▶ [EXERCISE AIM]
Beginning with the first line of the entries below, quote each line until you reach and include the line with "State := Sys2Proof.Machine.State, Fault".

▶ [EXERCISE MATERIALS]
::::::

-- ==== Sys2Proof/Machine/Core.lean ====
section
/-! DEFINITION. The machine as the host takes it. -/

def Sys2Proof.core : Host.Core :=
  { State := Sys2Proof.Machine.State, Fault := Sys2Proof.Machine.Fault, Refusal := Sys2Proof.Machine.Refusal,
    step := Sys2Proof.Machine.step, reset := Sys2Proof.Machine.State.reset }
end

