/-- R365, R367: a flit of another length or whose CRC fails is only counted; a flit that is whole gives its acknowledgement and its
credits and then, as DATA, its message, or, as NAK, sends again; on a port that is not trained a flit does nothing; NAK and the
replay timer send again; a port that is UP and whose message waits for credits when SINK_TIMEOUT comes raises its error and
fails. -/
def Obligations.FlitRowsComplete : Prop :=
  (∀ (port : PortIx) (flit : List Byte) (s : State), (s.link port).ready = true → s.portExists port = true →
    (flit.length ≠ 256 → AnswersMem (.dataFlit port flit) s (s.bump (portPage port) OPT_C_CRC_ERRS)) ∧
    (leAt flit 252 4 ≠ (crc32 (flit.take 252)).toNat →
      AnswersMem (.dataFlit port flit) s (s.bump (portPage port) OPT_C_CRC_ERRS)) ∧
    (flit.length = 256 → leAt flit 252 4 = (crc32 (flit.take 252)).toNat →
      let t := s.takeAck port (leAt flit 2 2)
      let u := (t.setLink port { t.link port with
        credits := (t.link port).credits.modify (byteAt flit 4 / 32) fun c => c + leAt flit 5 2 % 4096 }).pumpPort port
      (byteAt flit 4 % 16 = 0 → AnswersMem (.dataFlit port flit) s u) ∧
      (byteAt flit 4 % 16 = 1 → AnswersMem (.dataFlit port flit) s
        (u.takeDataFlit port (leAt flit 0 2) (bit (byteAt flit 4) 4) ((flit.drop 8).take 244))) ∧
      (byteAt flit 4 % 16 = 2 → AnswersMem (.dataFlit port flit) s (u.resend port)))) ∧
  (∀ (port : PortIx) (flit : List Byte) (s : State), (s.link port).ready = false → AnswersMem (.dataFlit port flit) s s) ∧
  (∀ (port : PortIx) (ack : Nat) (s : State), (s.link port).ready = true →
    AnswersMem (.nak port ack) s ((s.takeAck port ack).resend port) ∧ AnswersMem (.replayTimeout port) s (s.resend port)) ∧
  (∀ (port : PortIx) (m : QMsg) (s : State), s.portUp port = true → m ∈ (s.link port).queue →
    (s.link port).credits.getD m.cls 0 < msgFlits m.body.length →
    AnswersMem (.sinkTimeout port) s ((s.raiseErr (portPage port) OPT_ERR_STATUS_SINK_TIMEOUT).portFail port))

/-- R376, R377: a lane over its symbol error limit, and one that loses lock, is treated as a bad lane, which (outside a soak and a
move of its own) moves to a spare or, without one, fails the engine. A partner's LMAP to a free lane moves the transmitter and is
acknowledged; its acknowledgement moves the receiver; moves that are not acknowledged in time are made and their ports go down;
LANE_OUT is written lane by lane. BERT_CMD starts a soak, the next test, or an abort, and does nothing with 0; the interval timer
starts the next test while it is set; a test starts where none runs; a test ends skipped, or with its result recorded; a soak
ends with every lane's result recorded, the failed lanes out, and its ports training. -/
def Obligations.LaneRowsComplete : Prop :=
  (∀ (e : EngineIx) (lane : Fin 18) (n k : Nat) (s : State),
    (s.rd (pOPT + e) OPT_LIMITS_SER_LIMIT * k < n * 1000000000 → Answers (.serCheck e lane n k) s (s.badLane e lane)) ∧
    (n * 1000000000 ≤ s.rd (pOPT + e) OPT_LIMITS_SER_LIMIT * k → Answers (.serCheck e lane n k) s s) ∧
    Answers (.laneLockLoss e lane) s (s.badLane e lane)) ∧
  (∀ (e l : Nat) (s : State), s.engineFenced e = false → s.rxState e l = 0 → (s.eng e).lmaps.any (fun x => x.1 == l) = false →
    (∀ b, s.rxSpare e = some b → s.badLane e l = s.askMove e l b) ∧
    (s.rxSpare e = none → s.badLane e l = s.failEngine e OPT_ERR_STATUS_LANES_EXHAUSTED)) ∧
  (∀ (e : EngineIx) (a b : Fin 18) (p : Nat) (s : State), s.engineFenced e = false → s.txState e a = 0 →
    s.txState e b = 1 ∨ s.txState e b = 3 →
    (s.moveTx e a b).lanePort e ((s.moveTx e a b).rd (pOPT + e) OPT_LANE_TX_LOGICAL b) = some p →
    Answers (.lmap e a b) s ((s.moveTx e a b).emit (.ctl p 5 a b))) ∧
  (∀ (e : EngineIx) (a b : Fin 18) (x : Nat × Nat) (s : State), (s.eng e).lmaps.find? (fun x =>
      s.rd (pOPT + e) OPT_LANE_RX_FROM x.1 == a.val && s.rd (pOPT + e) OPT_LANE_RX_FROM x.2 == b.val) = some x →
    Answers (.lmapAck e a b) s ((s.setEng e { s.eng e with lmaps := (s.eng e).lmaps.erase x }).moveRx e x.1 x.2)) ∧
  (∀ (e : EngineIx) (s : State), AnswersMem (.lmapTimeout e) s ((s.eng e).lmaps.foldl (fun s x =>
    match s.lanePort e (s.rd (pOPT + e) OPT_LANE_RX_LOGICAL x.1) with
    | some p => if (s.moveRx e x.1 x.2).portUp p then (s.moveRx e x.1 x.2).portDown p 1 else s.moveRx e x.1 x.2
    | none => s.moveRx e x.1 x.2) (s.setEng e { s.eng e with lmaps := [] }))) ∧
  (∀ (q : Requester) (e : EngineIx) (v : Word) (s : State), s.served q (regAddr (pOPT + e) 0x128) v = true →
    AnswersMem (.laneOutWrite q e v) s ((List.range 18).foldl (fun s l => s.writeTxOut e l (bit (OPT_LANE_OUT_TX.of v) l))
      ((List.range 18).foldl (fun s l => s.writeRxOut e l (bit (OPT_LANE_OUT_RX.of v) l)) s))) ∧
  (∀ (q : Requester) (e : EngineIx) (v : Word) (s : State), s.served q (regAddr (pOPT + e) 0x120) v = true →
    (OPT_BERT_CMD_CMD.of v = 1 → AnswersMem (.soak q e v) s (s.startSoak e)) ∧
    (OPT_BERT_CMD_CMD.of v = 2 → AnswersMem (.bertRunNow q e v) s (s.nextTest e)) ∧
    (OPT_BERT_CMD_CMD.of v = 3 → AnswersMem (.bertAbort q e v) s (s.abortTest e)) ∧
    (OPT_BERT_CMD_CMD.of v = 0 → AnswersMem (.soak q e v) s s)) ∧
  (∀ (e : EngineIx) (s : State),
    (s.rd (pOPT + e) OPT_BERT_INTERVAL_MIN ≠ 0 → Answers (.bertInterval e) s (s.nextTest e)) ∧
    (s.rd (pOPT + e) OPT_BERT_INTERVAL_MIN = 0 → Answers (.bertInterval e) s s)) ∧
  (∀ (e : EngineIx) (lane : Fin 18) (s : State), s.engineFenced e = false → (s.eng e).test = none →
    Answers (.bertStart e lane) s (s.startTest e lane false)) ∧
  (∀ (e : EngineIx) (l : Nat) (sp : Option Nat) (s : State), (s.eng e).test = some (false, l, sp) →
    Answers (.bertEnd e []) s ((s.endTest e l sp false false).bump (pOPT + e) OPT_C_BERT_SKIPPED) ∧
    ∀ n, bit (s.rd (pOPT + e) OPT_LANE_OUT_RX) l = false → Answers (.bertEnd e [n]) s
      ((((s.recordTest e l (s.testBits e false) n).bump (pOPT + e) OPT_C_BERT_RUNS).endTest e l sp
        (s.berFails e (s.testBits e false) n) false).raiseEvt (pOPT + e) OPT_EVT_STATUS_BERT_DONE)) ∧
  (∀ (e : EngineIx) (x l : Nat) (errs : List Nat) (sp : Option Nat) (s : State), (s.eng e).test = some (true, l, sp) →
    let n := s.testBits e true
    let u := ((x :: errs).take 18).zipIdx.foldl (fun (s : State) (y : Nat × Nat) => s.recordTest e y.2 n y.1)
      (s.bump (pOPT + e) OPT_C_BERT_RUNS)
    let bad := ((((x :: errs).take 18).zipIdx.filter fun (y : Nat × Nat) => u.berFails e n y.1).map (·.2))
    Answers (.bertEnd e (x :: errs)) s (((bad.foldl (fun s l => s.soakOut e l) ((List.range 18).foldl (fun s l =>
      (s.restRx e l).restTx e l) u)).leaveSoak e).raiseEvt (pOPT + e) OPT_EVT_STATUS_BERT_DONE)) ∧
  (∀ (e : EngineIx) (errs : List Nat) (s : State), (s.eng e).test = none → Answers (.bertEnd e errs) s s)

::::::

▶ [RESPONSE]
-- ==== Sys2Proof/Machine/Core.lean ====
section
/-! DEFINITION. The machine as the host takes it. -/

def Sys2Proof.core : Host.Core :=
  { State := Sys2Proof.Machine.State, Fault := Sys2Proof.Machine.Fault, Refusal := Sys2Proof.Machine.Refusal,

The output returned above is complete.